/-! ### DMA (45_dma.md) -/

/-- The descriptor writes, by either port: the named field only (R300, 20_memory.md R83). -/
def Obligations.DmaDescriptorWrites : Prop :=
  ∀ (s : State) (v : BitVec 16),
    SetsDma { s.dma with ctl := v } s (exec (.wrDDscr v) s) ∧ SetsDma { s.dma with ctl := v } s (exec (.wrHDscr v) s) ∧
    SetsDma { s.dma with dspaddr := v } s (exec (.wrDDspa v) s) ∧
    SetsDma { s.dma with dspaddr := v } s (exec (.wrHDspa v) s) ∧
    SetsDma { s.dma with mmaddr := withHigh s.dma.mmaddr v } s (exec (.wrDDsmah v) s) ∧
    SetsDma { s.dma with mmaddr := withHigh s.dma.mmaddr v } s (exec (.wrHDsmah v) s) ∧
    SetsDma { s.dma with mmaddr := withLow s.dma.mmaddr v } s (exec (.wrDDsmal v) s) ∧
    SetsDma { s.dma with mmaddr := withLow s.dma.mmaddr v } s (exec (.wrHDsmal v) s)

/-- The descriptor reads, by either port; DSCR reads with bit 2 clear (R301). -/
def Obligations.DmaDescriptorReads : Prop :=
  ∀ s : State,
    (∀ c : BitVec 16, (∀ k, c.getLsbD k = (s.dma.ctl.getLsbD k && decide (k ≠ 2))) →
      Returns .dsp c s (exec .rdDDscr s) ∧ Returns .host c s (exec .rdHDscr s)) ∧
    Returns .dsp s.dma.len s (exec .rdDDsbl s) ∧ Returns .host s.dma.len s (exec .rdHDsbl s) ∧
    Returns .dsp s.dma.dspaddr s (exec .rdDDspa s) ∧ Returns .host s.dma.dspaddr s (exec .rdHDspa s) ∧
    Returns .dsp (highOf s.dma.mmaddr) s (exec .rdDDsmah s) ∧ Returns .host (highOf s.dma.mmaddr) s (exec .rdHDsmah s) ∧
    Returns .dsp (lowOf s.dma.mmaddr) s (exec .rdDDsmal s) ∧ Returns .host (lowOf s.dma.mmaddr) s (exec .rdHDsmal s)

/-- A write of DSBL that copies into DSP memory, by either port, from every state whose memories are in canonical form
(`DmaLengthOk` and `RamAddr` are the conditions of R305): the slots, the kept descriptor, the frame (R304 to R307). A copy of
length 0, at whatever aligned mmaddr, stores the length and copies nothing: of R305's two statements on a length of 0 beyond
main memory the corner cases are taken (log 14). -/
def Obligations.DmaCopyIn : Prop :=
  ∀ (s : State) (v : BitVec 16), s.memWf = true → s.dma.ctl.getLsbD 0 = false → DmaLengthOk s v →
    (∀ k, k < v.toNat / 2 → RamAddr (s.dma.dspaddr.toNat + k)) →
    CopiesIn v s (exec (.wrDDsbl v) s) ∧ CopiesIn v s (exec (.wrHDsbl v) s)

/-- A write of DSBL that copies out of DSP memory, RAM or ROM (R304 to R307); of length 0, at whatever aligned mmaddr, it
stores the length and copies nothing (log 14). -/
def Obligations.DmaCopyOut : Prop :=
  ∀ (s : State) (v : BitVec 16), s.memWf = true → s.dma.ctl.getLsbD 0 = true → DmaLengthOk s v →
    (∀ k, k < v.toNat / 2 → ReadableAddr (s.dma.ctl.getLsbD 1) (s.dma.dspaddr.toNat + k)) →
    CopiesOut v s (exec (.wrDDsbl v) s) ∧ CopiesOut v s (exec (.wrHDsbl v) s)

/-- The checks of R305 in their order, each a fault that writes nothing, not even the length register. That a copy of
length 0 passes the range check is the model's reading of the rule's corner cases (log 14). -/
def Obligations.DmaChecksFault : Prop :=
  ∀ (s : State) (v : BitVec 16) (r : Result), r = exec (.wrDDsbl v) s ∨ r = exec (.wrHDsbl v) s →
    if v.toNat % 2 = 1 then Faults (.dmaOddLength v) s r
    else if s.dma.mmaddr.toNat % s.cfg.dmaMainAlign ≠ 0 then Faults (.dmaMisaligned s.dma.mmaddr) s r
    else if v.toNat ≠ 0 ∧ s.cfg.mainMemSize < s.dma.mmaddr.toNat + v.toNat then
      Faults (.mainOutOfRange s.dma.mmaddr.toNat v.toNat) s r
    else ∀ k, k < v.toNat / 2 → ¬DmaAddr s (s.dma.dspaddr.toNat + k) →
      (∀ j, j < k → DmaAddr s (s.dma.dspaddr.toNat + j)) → Faults (.badDspAddress (s.dma.dspaddr.toNat + k)) s r

/-- R309: a copy of S bytes from A to instruction memory at D, read back through the instruction space, is byte for byte
the S bytes at A. -/
def Obligations.DmaRoundTrip : Prop :=
  ∀ (s : State) (v : BitVec 16), s.memWf = true → s.dma.ctl = 0x0002 → DmaLengthOk s v →
    s.dma.mmaddr.toNat + v.toNat ≤ s.cfg.mainMemSize → s.dma.dspaddr.toNat + v.toNat / 2 ≤ 0x1000 →
    ∃ t, exec (.wrHDsbl v) s = .next t ∧ ∀ k, k < v.toNat / 2 →
      ∃ w, t.fetchSlot (s.dma.dspaddr + BitVec.ofNat 16 k) = .ok w ∧
        w.toNat = (mainAt s (s.dma.mmaddr.toNat + 2 * k)).toNat * 256 + (mainAt s (s.dma.mmaddr.toNat + 2 * k + 1)).toNat

/-! ### The accelerator (46_accelerator.md) -/

/-- The descriptor writes: the named field only (R330). -/
def Obligations.AccelDescriptorWrites : Prop :=
  ∀ (s : State) (v : BitVec 16),
    (∀ i : BitVec 4, ∃ t, exec (.wrDCoef i v) s = .next t ∧ t.accel = { s.accel with coef := t.accel.coef } ∧
      (∀ j : BitVec 4, t.accel.coefAt j = if j = i then v else s.accel.coefAt j) ∧ OnlyAccel s t) ∧
    SetsAccel { s.accel with fmt := v } s (exec (.wrDFmt v) s) ∧
    SetsAccel { s.accel with startAddr := withHigh s.accel.startAddr v } s (exec (.wrDAcsah v) s) ∧
    SetsAccel { s.accel with startAddr := withLow s.accel.startAddr v } s (exec (.wrDAcsal v) s) ∧
    SetsAccel { s.accel with endAddr := withHigh s.accel.endAddr v } s (exec (.wrDAceah v) s) ∧
    SetsAccel { s.accel with endAddr := withLow s.accel.endAddr v } s (exec (.wrDAceal v) s) ∧
    SetsAccel { s.accel with cur := withHigh s.accel.cur v } s (exec (.wrDAccah v) s) ∧
    SetsAccel { s.accel with cur := withLow s.accel.cur v } s (exec (.wrDAccal v) s) ∧
    SetsAccel { s.accel with ps := v } s (exec (.wrDPs v) s) ∧ SetsAccel { s.accel with yn1 := v } s (exec (.wrDYn1 v) s) ∧
    SetsAccel { s.accel with yn2 := v } s (exec (.wrDYn2 v) s) ∧ SetsAccel { s.accel with gain := v } s (exec (.wrDGain v) s)

/-- The descriptor reads return the stored fields (R332). -/
def Obligations.AccelDescriptorReads : Prop :=
  ∀ s : State,
    (∀ i : BitVec 4, Returns .dsp (s.accel.coefAt i) s (exec (.rdDCoef i) s)) ∧
    Returns .dsp s.accel.fmt s (exec .rdDFmt s) ∧
    Returns .dsp (highOf s.accel.startAddr) s (exec .rdDAcsah s) ∧
    Returns .dsp (lowOf s.accel.startAddr) s (exec .rdDAcsal s) ∧
    Returns .dsp (highOf s.accel.endAddr) s (exec .rdDAceah s) ∧ Returns .dsp (lowOf s.accel.endAddr) s (exec .rdDAceal s) ∧
    Returns .dsp (highOf s.accel.cur) s (exec .rdDAccah s) ∧ Returns .dsp (lowOf s.accel.cur) s (exec .rdDAccal s) ∧
    Returns .dsp s.accel.ps s (exec .rdDPs s) ∧ Returns .dsp s.accel.yn1 s (exec .rdDYn1 s) ∧
    Returns .dsp s.accel.yn2 s (exec .rdDYn2 s) ∧ Returns .dsp s.accel.gain s (exec .rdDGain s)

***

# TASK DESCRIPTION:
Transcribe, without alteration, the line that contains "Returns .dsp s.accel.ps" together with all lines after it in the listing above.

# REPLY:
    Returns .dsp s.accel.ps s (exec .rdDPs s) ∧ Returns .dsp s.accel.yn1 s (exec .rdDYn1 s) ∧
    Returns .dsp s.accel.yn2 s (exec .rdDYn2 s) ∧ Returns .dsp s.accel.gain s (exec .rdDGain s)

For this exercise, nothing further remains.